Varginha viveu no período aproximado de 1955 até por volta de 1963 uma fase histórica na música. Por iniciativa do Padre Honório, na época vigário da Paróquia do Divino Espírito Santo e apoiado pelo locutor de rádio, o carioca residente em Varginha, Sr. Djalma Guimarães foi criado o Programa Infantil de Rádio intitulado Petisada Alegre, que se realizava nas

Esse programa radiofônico era transmitido aos domingos a partir das 10 horas pela então Rádio Clube de Varginha, sob a direção do seu fundador o radialista Sr. Silas Sampaio Morais(lincar rádio clube).

Essa iniciativa pode ser considerada como o primeiro incentivo e busca de futuros talentos musicais. No programa se apresentavam crianças que através da música, poesia, instrumentação e outras manifestações artísticas, ali compareciam para demonstrar seus talentos.

Havia uma grande participação por parte dos varginhenses e demais ouvintes de outros municípios que na maioria escolhiam seus intérpretes favoritos, prestigiando-os com suas presenças os programas ou enviando-lhes cartas elogiando-os e solicitando-lhes as músicas que gostariam de ouvir, nas vozes de seus "ídolos".

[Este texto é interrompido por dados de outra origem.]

/-! ## `modPend` -/

@[simp] theorem State.modPend_agenda (s : State) (n : Nat) (f : Pend → Pend) : (s.modPend n f).agenda = s.agenda := rfl
@[simp] theorem State.modPend_cur (s : State) (n : Nat) (f : Pend → Pend) : (s.modPend n f).cur = s.cur := rfl
@[simp] theorem State.modPend_arg (s : State) (n : Nat) (f : Pend → Pend) : (s.modPend n f).arg = s.arg := rfl
@[simp] theorem State.modPend_turn (s : State) (n : Nat) (f : Pend → Pend) : (s.modPend n f).turn = s.turn := rfl
@[simp] theorem State.modPend_ran (s : State) (n : Nat) (f : Pend → Pend) : (s.modPend n f).ran = s.ran := rfl
@[simp] theorem State.modPend_late (s : State) (n : Nat) (f : Pend → Pend) : (s.modPend n f).late = s.late := rfl
@[simp] theorem State.modPend_free (s : State) (n : Nat) (f : Pend → Pend) : (s.modPend n f).free = s.free := rfl
@[simp] theorem State.modPend_cycle (s : State) (n : Nat) (f : Pend → Pend) : (s.modPend n f).cycle = s.cycle := rfl
@[simp] theorem State.modPend_mem (s : State) (n : Nat) (f : Pend → Pend) : (s.modPend n f).mem = s.mem := rfl
@[simp] theorem State.modPend_loftKey (s : State) (n : Nat) (f : Pend → Pend) : (s.modPend n f).loftKey = s.loftKey := rfl
@[simp] theorem State.modPend_bad (s : State) (n : Nat) (f : Pend → Pend) : (s.modPend n f).bad = s.bad := rfl
@[simp] theorem State.modPend_tlb (s : State) (n : Nat) (f : Pend → Pend) : (s.modPend n f).tlb = s.tlb := rfl
@[simp] theorem State.modPend_ctxs (s : State) (n : Nat) (f : Pend → Pend) : (s.modPend n f).ctxs = s.ctxs := rfl
@[simp] theorem State.modPend_launches (s : State) (n : Nat) (f : Pend → Pend) : (s.modPend n f).launches = s.launches := rfl
@[simp] theorem State.modPend_groups (s : State) (n : Nat) (f : Pend → Pend) : (s.modPend n f).groups = s.groups := rfl
@[simp] theorem State.modPend_gangs (s : State) (n : Nat) (f : Pend → Pend) : (s.modPend n f).gangs = s.gangs := rfl
@[simp] theorem State.modPend_cwins (s : State) (n : Nat) (f : Pend → Pend) : (s.modPend n f).cwins = s.cwins := rfl
@[simp] theorem State.modPend_threads (s : State) (n : Nat) (f : Pend → Pend) : (s.modPend n f).threads = s.threads := rfl
@[simp] theorem State.modPend_strands (s : State) (n : Nat) (f : Pend → Pend) : (s.modPend n f).strands = s.strands := rfl
@[simp] theorem State.modPend_items (s : State) (n : Nat) (f : Pend → Pend) : (s.modPend n f).items = s.items := rfl
@[simp] theorem State.modPend_globs (s : State) (n : Nat) (f : Pend → Pend) : (s.modPend n f).globs = s.globs := rfl
@[simp] theorem State.modPend_colls (s : State) (n : Nat) (f : Pend → Pend) : (s.modPend n f).colls = s.colls := rfl
@[simp] theorem State.modPend_losts (s : State) (n : Nat) (f : Pend → Pend) : (s.modPend n f).losts = s.losts := rfl
@[simp] theorem State.modPend_replies (s : State) (n : Nat) (f : Pend → Pend) : (s.modPend n f).replies = s.replies := rfl
@[simp] theorem State.modPend_gateOps (s : State) (n : Nat) (f : Pend → Pend) : (s.modPend n f).gateOps = s.gateOps := rfl
@[simp] theorem State.modPend_gates (s : State) (n : Nat) (f : Pend → Pend) : (s.modPend n f).gates = s.gates := rfl
@[simp] theorem State.modPend_gateSeen (s : State) (n : Nat) (f : Pend → Pend) : (s.modPend n f).gateSeen = s.gateSeen := rfl
@[simp] theorem State.modPend_nextId (s : State) (n : Nat) (f : Pend → Pend) : (s.modPend n f).nextId = s.nextId := rfl
@[simp] theorem State.modPend_dies (s : State) (n : Nat) (f : Pend → Pend) : (s.modPend n f).dies = s.dies := rfl
@[simp] theorem State.modPend_memb (s : State) (n : Nat) (f : Pend → Pend) : (s.modPend n f).memb = s.memb := rfl
@[simp] theorem State.modPend_epoch (s : State) (n : Nat) (f : Pend → Pend) : (s.modPend n f).epoch = s.epoch := rfl
@[simp] theorem State.modPend_quies (s : State) (n : Nat) (f : Pend → Pend) : (s.modPend n f).quies = s.quies := rfl
@[simp] theorem State.modPend_arch (s : State) (n : Nat) (f : Pend → Pend) : (s.modPend n f).arch = s.arch := rfl
@[simp] theorem State.modPend_capo (s : State) (n : Nat) (f : Pend → Pend) : (s.modPend n f).capo = s.capo := rfl
@[simp] theorem State.modPend_slotReqs (s : State) (n : Nat) (f : Pend → Pend) : (s.modPend n f).slotReqs = s.slotReqs := rfl
@[simp] theorem State.modPend_grants (s : State) (n : Nat) (f : Pend → Pend) : (s.modPend n f).grants = s.grants := rfl
@[simp] theorem State.modPend_air (s : State) (n : Nat) (f : Pend → Pend) : (s.modPend n f).air = s.air := rfl
@[simp] theorem State.modPend_replBase (s : State) (n : Nat) (f : Pend → Pend) : (s.modPend n f).replBase = s.replBase := rfl
@[simp] theorem State.modPend_replSize (s : State) (n : Nat) (f : Pend → Pend) : (s.modPend n f).replSize = s.replSize := rfl
@[simp] theorem State.modPend_rewrite (s : State) (n : Nat) (f : Pend → Pend) : (s.modPend n f).rewrite = s.rewrite := rfl
@[simp] theorem State.modPend_deadLinks (s : State) (n : Nat) (f : Pend → Pend) : (s.modPend n f).deadLinks = s.deadLinks := rfl
@[simp] theorem State.modPend_repins (s : State) (n : Nat) (f : Pend → Pend) : (s.modPend n f).repins = s.repins := rfl
@[simp] theorem State.modPend_yards (s : State) (n : Nat) (f : Pend → Pend) : (s.modPend n f).yards = s.yards := rfl
@[simp] theorem State.modPend_pens (s : State) (n : Nat) (f : Pend → Pend) : (s.modPend n f).pens = s.pens := rfl
@[simp] theorem State.modPend_areas (s : State) (n : Nat) (f : Pend → Pend) : (s.modPend n f).areas = s.areas := rfl
@[simp] theorem State.modPend_pulls (s : State) (n : Nat) (f : Pend → Pend) : (s.modPend n f).pulls = s.pulls := rfl
@[simp] theorem State.modPend_invals (s : State) (n : Nat) (f : Pend → Pend) : (s.modPend n f).invals = s.invals := rfl
@[simp] theorem State.modPend_vfs (s : State) (n : Nat) (f : Pend → Pend) : (s.modPend n f).vfs = s.vfs := rfl
@[simp] theorem State.modPend_quar (s : State) (n : Nat) (f : Pend → Pend) : (s.modPend n f).quar = s.quar := rfl
@[simp] theorem State.modPend_revoked (s : State) (n : Nat) (f : Pend → Pend) : (s.modPend n f).revoked = s.revoked := rfl
@[simp] theorem State.modPend_boot (s : State) (n : Nat) (f : Pend → Pend) : (s.modPend n f).boot = s.boot := rfl
@[simp] theorem State.modPend_flash (s : State) (n : Nat) (f : Pend → Pend) : (s.modPend n f).flash = s.flash := rfl
@[simp] theorem State.modPend_modId (s : State) (n : Nat) (f : Pend → Pend) : (s.modPend n f).modId = s.modId := rfl
@[simp] theorem State.modPend_pfLog (s : State) (n : Nat) (f : Pend → Pend) : (s.modPend n f).pfLog = s.pfLog := rfl
@[simp] theorem State.modPend_pfDrops (s : State) (n : Nat) (f : Pend → Pend) : (s.modPend n f).pfDrops = s.pfDrops := rfl
@[simp] theorem State.modPend_out (s : State) (n : Nat) (f : Pend → Pend) : (s.modPend n f).out = s.out := rfl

A audiência era tamanha que por ocasiões de datas especiais como Natal, Dia das Mães, Dia dos Pais, esses programas eram realizados no Cine Theatro Capitólio (assim chamado na época), que por ter um espaço maior podia melhor comportar os assistentes, embora ele também ficasse totalmente lotado.

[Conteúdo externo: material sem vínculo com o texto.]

-- ==== Sys2Proof/Laws/PerInstr.lean ====
section
/-! SUPPORT. One lemma per instruction for the statements made of all instructions. -/

namespace Sys2Proof.Laws

/-- The words of an instruction: one, or an X form with its literal, as its first word tells (R20). An event has none. -/
def HeadWord.Statement (i : Instr) : Prop := ∀ w r, encode i = w :: r → r.length = if isXForm w then 1 else 0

Caravanas de outras cidades, filhos e pais, vinham em busca de contatos com aquelas crianças cantoras que mais lhes eram significativas. Com o intuito de proporcionar a seus filhos a emoção de conhecer os cantores mirins, também eles se integravam ao espírito artístico que aquele programa representava na época.

Acompanhava os cantores o chamado "Regional" do Petisada Alegre, composto pelos músicos Sr. Oliveira Ciacci, ao acordeon; Sr. Mr. Moto, ao cavaquinho e violão; a Profª. Alice Macedo ao piano e Gilberto Vieira com instrumentos de percussão.

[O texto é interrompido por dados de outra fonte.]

-- ==== Sys2Proof/Tests/Slice0.lean ====
section
/-! SUPPORT. Tests of the model: ill-formed instructions, words written out from the spec, single steps with results worked out by hand
from the spec's tables and examples, and for every statement a state and operands that meet its hypotheses. -/

namespace Sys2Proof.Tests

set_option Elab.async false

open Sys2Proof Sys2Proof.Machine

/-! ## Well-formedness: each check refuses a term -/

theorem test_wf_register : Instr.wf (.iadd 127#7 1#7 2#7) = false ∧ Instr.wf (.iadd 3#7 127#7 2#7) = false ∧
    Instr.wf (.iadd 3#7 1#7 127#7) = false ∧ Instr.wf (.iadd 3#7 1#7 126#7) = true := by decide
theorem test_wf_pair : Instr.wf (.iadd64 3#7 4#7 6#7) = false ∧ Instr.wf (.iadd64 8#7 4#7 5#7) = false ∧
    Instr.wf (.iadd64 8#7 126#7 6#7) = true := by decide
theorem test_wf_quad : Instr.wf (.ld4 false 6#7 0#5 1#7) = false ∧ Instr.wf (.acas64 false 8#7 0#5 1#7) = true := by decide
theorem test_wf_tag : Instr.wf (.tag 1#7 1#7 15#5) = false ∧ Instr.wf (.tag 1#7 1#7 14#5) = true := by decide
theorem test_wf_selector : Instr.wf (.movs 1#7 0x3FFF#14) = false ∧ Instr.wf (.movs 5#7 0x200#14) = true := by decide
theorem test_wf_slot : Instr.wf (.ncvtRn 7#7 3#7 0#3 8#4) = false ∧ Instr.wf (.nunp 7#7 3#7 0#3 15#4) = false := by decide
theorem test_wf_barrier : Instr.wf (.barv 1#7 16#7) = false ∧ Instr.wf (.gbar false 1#7 8#7) = false ∧
    Instr.wf (.bqryBarrier 1#7 15#7) = true := by decide
theorem test_wf_selected : Instr.wf (.bqrySlot 1#7 0#5 9#7) = false ∧ Instr.wf (.mmq 1#7 0#4 3#7) = false ∧
    Instr.wf (.hq 1#7 0#7 7#7) = false := by decide
theorem test_wf_literal : Instr.wf (.lda false 5#7 2#5 4#7 0xFFFFFFFF#32) = false ∧ Instr.wf (.lda false 5#7 2#5 4#7 3#32) = true ∧
    Instr.wf (.mmloop false 0#4 4#7 5#7 0xFFFFFFFF#32) = false ∧ Instr.wf (.tmov false 4#7 5#7 6#7 0xFFFFFFFF#32) = false ∧
    Instr.wf (.a2at false 4#7 6#7 8#7 0xFFFFFFFF#32) = false := by decide
theorem test_wf_element : Instr.wf (.mcst false 4#7 0#5 3#2) = false ∧ Instr.wf (.mcst false 6#7 0#5 0#2) = false := by decide

/-! ## Words of the spec's examples (chapters 2 to 11), and one word of each family built from Table 2.2 -/

theorem test_decode_integer : decode 0x08208000#32 (some 0x3F800000#32) = .ok (.ldw 2#7 0x3F800000#32) ∧
    decode 0x0800C000#32 none = .ok (.ldi 3#7 0#14) ∧ decode 0x08008012#32 none = .ok (.ldi 2#7 0x12#14) := by decide
theorem test_decode_logic : decode (0x10000000#32 ||| (0x10#32 <<< 21) ||| (3#32 <<< 14) ||| (1#32 <<< 7) ||| 2#32) none =
    .ok (.bfxI 3#7 1#7 2#7) := by decide
theorem test_decode_compare : decode 0x201FC082#32 none = .ok (.icmpEq 127#7 1#7 2#7) := by decide
theorem test_decode_move : decode 0x30408103#32 none = .ok (.tag 2#7 2#7 3#5) ∧ decode 0x3040C18A#32 none = .ok (.tag 3#7 3#7 10#5) ∧
    decode 0x30C10000#32 none = .ok (.movs 4#7 0#14) ∧ decode 0x30C14200#32 none = .ok (.movs 5#7 0x200#14) ∧
    decode 0x31204000#32 none = .ok (.zext8 1#7 0#7) ∧ decode 0x301EC300#32 none = .ok (.mov 123#7 6#7) := by decide
theorem test_decode_control : decode 0x41000001#32 none = .ok (.trap 1#7) ∧ decode 0x41200001#32 none = .ok (.tret 1#1) ∧
    decode 0x41400000#32 none = .ok (.tkill 0#1) ∧ decode 0x41600000#32 none = .ok .exit ∧ decode 0x40E00000#32 none = .ok .rgn := by decide
theorem test_decode_float : decode 0x5000C102#32 none = .ok (.fadd .rn 3#7 2#7 2#7) ∧ decode 0x51820205#32 none = .ok (.ffma .rn 8#7 4#7 5#7) ∧
    decode 0x5102BC07#32 none = .ok (.fmul .rn 10#7 120#7 7#7) ∧ decode 0x52604000#32 none = .ok (.fneg 1#7 0#7) ∧
    decode 0x535E4200#32 none = .ok (.fcvtF32I32 121#7 4#7) := by decide
theorem test_decode_packed : decode 0x6301C181#32 none = .ok (.ncvtRn 7#7 3#7 0#3 1#4) := by decide
theorem test_decode_math : decode 0x72824406#32 none = .ok (.fdiv false 9#7 8#7 6#7) ∧ decode 0x70808080#32 none = .ok (.lexp false 2#7 1#7) ∧
    decode 0x72010182#32 none = .ok (.ladd false 4#7 3#7 2#7) ∧ decode 0x71414184#32 none = .ok (.ldiv false 5#7 3#7 4#7) ∧
    decode 0x70418280#32 none = .ok (.lnbk false 6#7 5#7) := by decide
theorem test_decode_circle : decode 0x80410210#32 none = .ok (.xbfly false 4#7 4#7 16#5) ∧ decode 0x86403F01#32 none = .ok (.barv 126#7 1#7) ∧
    decode 0x86003F02#32 none = .ok (.bwait false 126#7 2#7) ∧ decode 0x86814001#32 none = .ok (.bqryBarrier 5#7 1#7) ∧
    decode 0x86C03F00#32 none = .ok (.gbar false 126#7 0#7) ∧ decode 0x87003F01#32 none = .ok (.gbarv 126#7 1#7) := by decide
theorem test_decode_access : decode 0x901E0184#32 none = .ok (.ld false 120#7 3#5 4#7) ∧ decode 0x90DE4286#32 none = .ok (.st false 121#7 5#5 6#7) ∧
    decode 0x91814104#32 (some 3#32) = .ok (.lda false 5#7 2#5 4#7 3#32) ∧
    decode 0x9200C500#32 none = .ok (.bload false 3#5 10#7) ∧
    decode 0x92414188#32 none = .ok (.bqrySlot 5#7 3#5 8#7) ∧ decode 0x92808500#32 none = .ok (.lload false 2#3 10#7) := by decide
theorem test_decode_atomic : decode 0xA000C084#32 none = .ok (.aaddI32 false 3#7 1#5 4#7) ∧ decode 0xA2428092#32 none =
      .ok (.axchg false 10#7 1#5 18#7) ∧ decode 0xA286011A#32 none = .ok (.acas false 24#7 2#5 26#7) ∧
    decode 0xA4000023#32 none = .ok (.fence 1#2 3#3) ∧ decode 0xA4000064#32 none = .ok (.fence 3#2 4#3) := by decide
theorem test_decode_matrix : decode 0xB0000300#32 none = .ok (.mminit false 0#4 6#7) ∧ decode 0xB0400205#32 (some 0x00021001#32) =
      .ok (.mmloop false 0#4 4#7 5#7 0x00021001#32) ∧ decode 0xB0808380#32 none = .ok (.mmnorm false 2#4 7#7) ∧
    decode 0xB0C0C080#32 none = .ok (.mmdrain false 3#4 1#1) ∧ decode 0xB1024000#32 none = .ok (.mmq 9#7 0#4 0#7) := by decide
theorem test_decode_copy : decode 0xC000440C#32 (some 0x00030002#32) = .ok (.cpt false 1#3 8#7 12#7 0x00030002#32) ∧
    decode 0xC040850E#32 (some 0x00040300#32) = .ok (.cps false 2#5 10#7 14#7 0x00040300#32) ∧
    decode 0xC0810286#32 (some 0x00031401#32) = .ok (.tmov false 4#7 5#7 6#7 0x00031401#32) ∧
    decode 0xC0C0C205#32 none = .ok (.hset 3#7 4#7 5#7) ∧ decode 0xC1018181#32 none = .ok (.hwait false 6#7 3#7 1#1) ∧
    decode 0xC1400186#32 none = .ok (.hrel 3#7 6#7) ∧ decode 0xC181C184#32 none = .ok (.hq 7#7 3#7 4#7) ∧
    decode 0xC1C00000#32 none = .ok (.jobs false) := by decide
theorem test_decode_strong : decode 0xD2400000#32 none = .ok (.coll false) := by decide
theorem test_decode_system : decode 0xE001050C#32 none = .ok (.launch 4#7 10#7 12#7) ∧ decode 0xE0400180#32 none = .ok (.trig 3#7) ∧
    decode 0xE0814300#32 none = .ok (.capq 5#7 6#7) ∧ decode 0xE0C23F00#32 none = .ok (.clk 8#7 126#7) ∧
    decode 0xE1000103#32 none = .ok (.elog 2#7 3#7) ∧ decode 0xE1404307#32 none = .ok (.ulog 1#7 6#7 7#7) := by decide
/-- Class 0xF is unassigned, and a reserved minor, a reserved field and a missing literal are refused by name (R34). -/
theorem test_decode_refuses : decode 0xF0000000#32 none = .error .unassigned ∧ decode 0x03A00000#32 none = .error .unassigned ∧
    decode 0x11200020#32 none = .error .reservedField ∧ (decode 0x08208000#32 none).isOk = false := by decide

Estes músicos pacientemente às sextas-feiras à noite, ensaiavam a criançada para que no programa de domingo, tudo acontecesse sem imprevistos e com o mesmo brilhantismo que perdurou durante toda a existência do Petisada Alegre.

 

VARGINHA PRODUZ SEU PRIMEIRO DISCO

O espírito artístico profissional foi se desenvolvendo de tal maneira que após entendimentos do apresentador Sr. Djalma Guimarães com uma gravadora de discos, esses, chamados na época de "long play"- (LP) proporcionou a alguns cantores, selecionados por ele, a oportunidade de gravarem um disco , com duas músicas (uma faixa de cada lado) bem como, a gravação de todo um programa em um domingo. Esses discos, lembranças históricas, alguns desses cantores mirins ainda os conservam.

 

DO PETISADA ALEGRE SURGEM TALENTOS MUSICAIS DE VARGINHA

O Programa Infantil de Rádio Petisada Alegre foi para alguns cantores o início de uma carreira que para uns perdura até hoje, com grande sucesso. É o caso do cantor Silvio Brito(lincar). Após a extinção do programa, o músico já adolescente, fundou o conjunto musical denominado "Os Apaches" do qual ele era o cantor. Esse conjunto abrilhantava os vários "bailinhos" da época, acompanhava outros cantores, apresentava-se em outras cidades.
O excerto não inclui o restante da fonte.